The speaker encoder is a neural network framework that is scalable and can verify the speaker, generates variable-length acoustic features from input speech of arbitrary length, and converts the variable-length acoustic features into fixed-dimension speaker-embedded vectors. The speaker encoder model used herein is an extensible and very accurate speaker verification neural network framework that generates a fixed-dimensional speaker-embedded vector from a series of acoustic frames computed from speech sentences of arbitrary length. The method utilizes the speaker embedded vector to adjust a TTS model of a reference voice signal of a target speaker, so that the generated voice has the speaker identity of the target speaker. Generalized end-to-end speaker verification loss-loss is optimized by training the speaker encoder such that speech embedding from the same speaker has a high co-sinusoidal similarity, while speech embedding from different speakers is spatially far apart. It is desirable for the speaker encoder to learn a representation related to speech synthesis that captures the characteristics of non-channel accents that are not visible during training.
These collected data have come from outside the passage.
/-- What an instruction of the shape `r <- v; next(n)` is observed to do. -/
theorem observed_of_setReg_advance {i : Instr} {s : State} {r : Reg} {v : Byte} {n : Nat}
    (h : exec i s = .next ((s.setReg r v).advance n)) :
    ∃ t, exec i s = .next t ∧
      seen t = { seen s with reg := setAt s.regs.get r v, pc := s.pc + BitVec.ofNat 16 n } :=
  ⟨_, h, by rw [seen_advance, seen_setReg, State.setReg_pc]⟩

/-- What an instruction of the shape `MemWrite(a, 1, v); next(n)` is observed to do. -/
theorem observed_of_writeByte_advance {i : Instr} {s : State} {a : Addr} {v : Byte} {n : Nat}
    (h : exec i s = .next ((s.writeByte a v).advance n)) :
    ∃ t, exec i s = .next t ∧
      seen t = { seen s with byte := setAt s.readByte a v, pc := s.pc + BitVec.ofNat 16 n } :=
  ⟨_, h, by rw [seen_advance, seen_writeByte, State.writeByte_pc]⟩

/-! The operands as the statements write them. -/

theorem hl_eq_pairAddr (s : State) : s.hl = pairAddr s .hl := rfl

theorem indAddr_eq_pairAddr (s : State) (p : IndPair) : s.indAddr p = pairAddr s (indPair p) := by
  cases p <;> rfl

/-- Truncation to a byte already drops what `v[7:0]` drops (R8). -/
theorem loByte_eq_ofNat (v : Addr) : loByte v = BitVec.ofNat 8 v.toNat := by
  apply BitVec.eq_of_toNat_eq
  rw [loByte_toNat, BitVec.toNat_ofNat]

/-! The bytes of each family (R85 to R87, R89 to R93). -/

theorem encode_mviReg (r : Reg) (d8 : Byte) :
    encode (Instr.mviReg r d8) = [BitVec.ofNat 8 (0x06 + 8 * r.code), d8] := by
  cases r <;> rfl

theorem encode_movRegReg (dst src : Reg) :
    encode (Instr.movRegReg dst src) = [BitVec.ofNat 8 (0x40 + 8 * dst.code + src.code)] := by
  cases dst <;> cases src <;> rfl

theorem encode_movRegMem (r : Reg) : encode (Instr.movRegMem r) = [BitVec.ofNat 8 (0x46 + 8 * r.code)] := by
  cases r <;> rfl

theorem encode_movMemReg (r : Reg) : encode (Instr.movMemReg r) = [BitVec.ofNat 8 (0x70 + r.code)] := by
  cases r <;> rfl

theorem encode_lda (a16 : Addr) :
    encode (.lda a16) = [0x3A, BitVec.ofNat 8 a16.toNat, BitVec.ofNat 8 (a16.toNat / 256)] := by
  rw [← loByte_eq_ofNat]; rfl

theorem encode_sta (a16 : Addr) :
    encode (.sta a16) = [0x32, BitVec.ofNat 8 a16.toNat, BitVec.ofNat 8 (a16.toNat / 256)] := by
  rw [← loByte_eq_ofNat]; rfl

theorem encode_ldaxPair (p : IndPair) : encode (Instr.ldaxPair p) = [BitVec.ofNat 8 (0x0A + 16 * p.code)] := by
  cases p <;> rfl

theorem encode_staxPair (p : IndPair) : encode (Instr.staxPair p) = [BitVec.ofNat 8 (0x02 + 16 * p.code)] := by
  cases p <;> rfl

/-! The next state of each family. -/

theorem exec_mviReg (s : State) (r : Reg) (d8 : Byte) :
    exec (Instr.mviReg r d8) s = .next ((s.setReg r d8).advance 2) := by
  cases r <;> rfl

theorem exec_mviM (s : State) (d8 : Byte) :
    exec (.mviM d8) s = .next ((s.writeByte (pairAddr s .hl) d8).advance 2) := by
  rw [← hl_eq_pairAddr]; rfl

theorem exec_movRegReg (s : State) (dst src : Reg) :
    exec (Instr.movRegReg dst src) s = .next ((s.setReg dst (s.regs.get src)).advance 1) := by
  cases dst <;> cases src <;> rfl

theorem exec_movRegMem (s : State) (r : Reg) :
    exec (Instr.movRegMem r) s = .next ((s.setReg r (s.readByte (pairAddr s .hl))).advance 1) := by
  rw [← hl_eq_pairAddr]; cases r <;> rfl

theorem exec_movMemReg (s : State) (r : Reg) :
    exec (Instr.movMemReg r) s = .next ((s.writeByte (pairAddr s .hl) (s.regs.get r)).advance 1) := by
  rw [← hl_eq_pairAddr]; cases r <;> rfl

theorem exec_lda (s : State) (a16 : Addr) :
    exec (.lda a16) s = .next ((s.setReg .a (s.readByte a16)).advance 3) := rfl

theorem exec_sta (s : State) (a16 : Addr) :
    exec (.sta a16) s = .next ((s.writeByte a16 (s.regs.get .a)).advance 3) := rfl

theorem exec_ldaxPair (s : State) (p : IndPair) :
    exec (Instr.ldaxPair p) s = .next ((s.setReg .a (s.readByte (pairAddr s (indPair p)))).advance 1) := by
  rw [← indAddr_eq_pairAddr]; cases p <;> rfl

theorem exec_staxPair (s : State) (p : IndPair) :
    exec (Instr.staxPair p) s = .next ((s.writeByte (pairAddr s (indPair p)) (s.regs.get .a)).advance 1) := by
  rw [← indAddr_eq_pairAddr]; cases p <;> rfl

/-! The statements. -/

/-- Settles O2: the register form writes one register, the M form stores one byte at HL, and PC moves past two bytes. -/
theorem moveImmediateStoresOperand : Obligations.MoveImmediateStoresOperand := by
  intro s r d8
  constructor
  · exact ⟨encode_mviReg r d8, observed_of_setReg_advance (exec_mviReg s r d8)⟩
  · exact ⟨rfl, observed_of_writeByte_advance (exec_mviM s d8)⟩

/-- Settles O4: each of the 49 moves writes one register with the old value of the source. -/
theorem moveCopiesRegister : Obligations.MoveCopiesRegister := by
  intro s dst src
  exact ⟨encode_movRegReg dst src, observed_of_setReg_advance (exec_movRegReg s dst src)⟩

/-- Settles O5: the address is HL before the move, so a load of H or L reads the byte at the old HL. -/
theorem moveThroughHLLoadsAndStores : Obligations.MoveThroughHLLoadsAndStores := by
  intro s r
  constructor
  · exact ⟨encode_movRegMem r, observed_of_setReg_advance (exec_movRegMem s r)⟩
  · exact ⟨encode_movMemReg r, observed_of_writeByte_advance (exec_movMemReg s r)⟩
The speech synthesis module uses the mean square error loss L for speaker embedded vectorTTS The speech synthesis model is trained to generate only the channel accents embedded by the speaker in the corresponding tone. The model is an attention-based encoder-decoder model to support multiple speakers. As shown in fig. 1, the speaker-embedded vector calculated by the speaker encoder of the desired target speaker is connected to the TTS decoder output at each time step, and the attentive TTS decoder uses these as additional inputs to generate the mel-frequency spectrogram. Loss L using Mean Square Error (MSE)TTS The TTS model is trained to generate only the channel accents whose identity/timbre is determined by the speaker's embedding. We map the text transcript into a phoneme sequence as input to the TTS model, as it has been shown that: the use of phoneme sequences can increase convergence speed and improve pronunciation effects of rare words and proper nouns.
The multi-task ASR model is also connected with a full-connection conversion layer for calculating a connector time classification loss LCTC . We learn the accent independent language representation from the acoustic features using the accent ASR model. The ASR model applies an end-to-end based attention encoder-decoder framework. Given a pair of audio and its phoneme transcriptions, by TThe TS decoder calculates speech features from the audio and linguistic representations of the phoneme sequence, respectively. We add a Full Connection (FC) conversion layer to the ASR encoder and calculate a Connector Time Class (CTC) penalty LCTC To stabilize the training process. Since the training data of the ASR model contains accents, we connect the accent embedding and acoustic features of each frame as input to the ASR model and add an accent classifier on top of the ASR encoder, making it more robust to the recognition of accents. We assume that different accents are associated with different speakers. The speaker's accent embedding is obtained herein by averaging all the embeddings of the speaker. The output of the accent classifier is used to calculate the cross entropy loss LACC . The phoneme labels and linguistic representations in the two streams are pre-determined using an attention-based ASR decoder. Cross entropy loss LCE MSE loss L for phoneme label predictionTTSE For measuring the language difference between the TTS decoder output Hl and the ASR decoder output Hl.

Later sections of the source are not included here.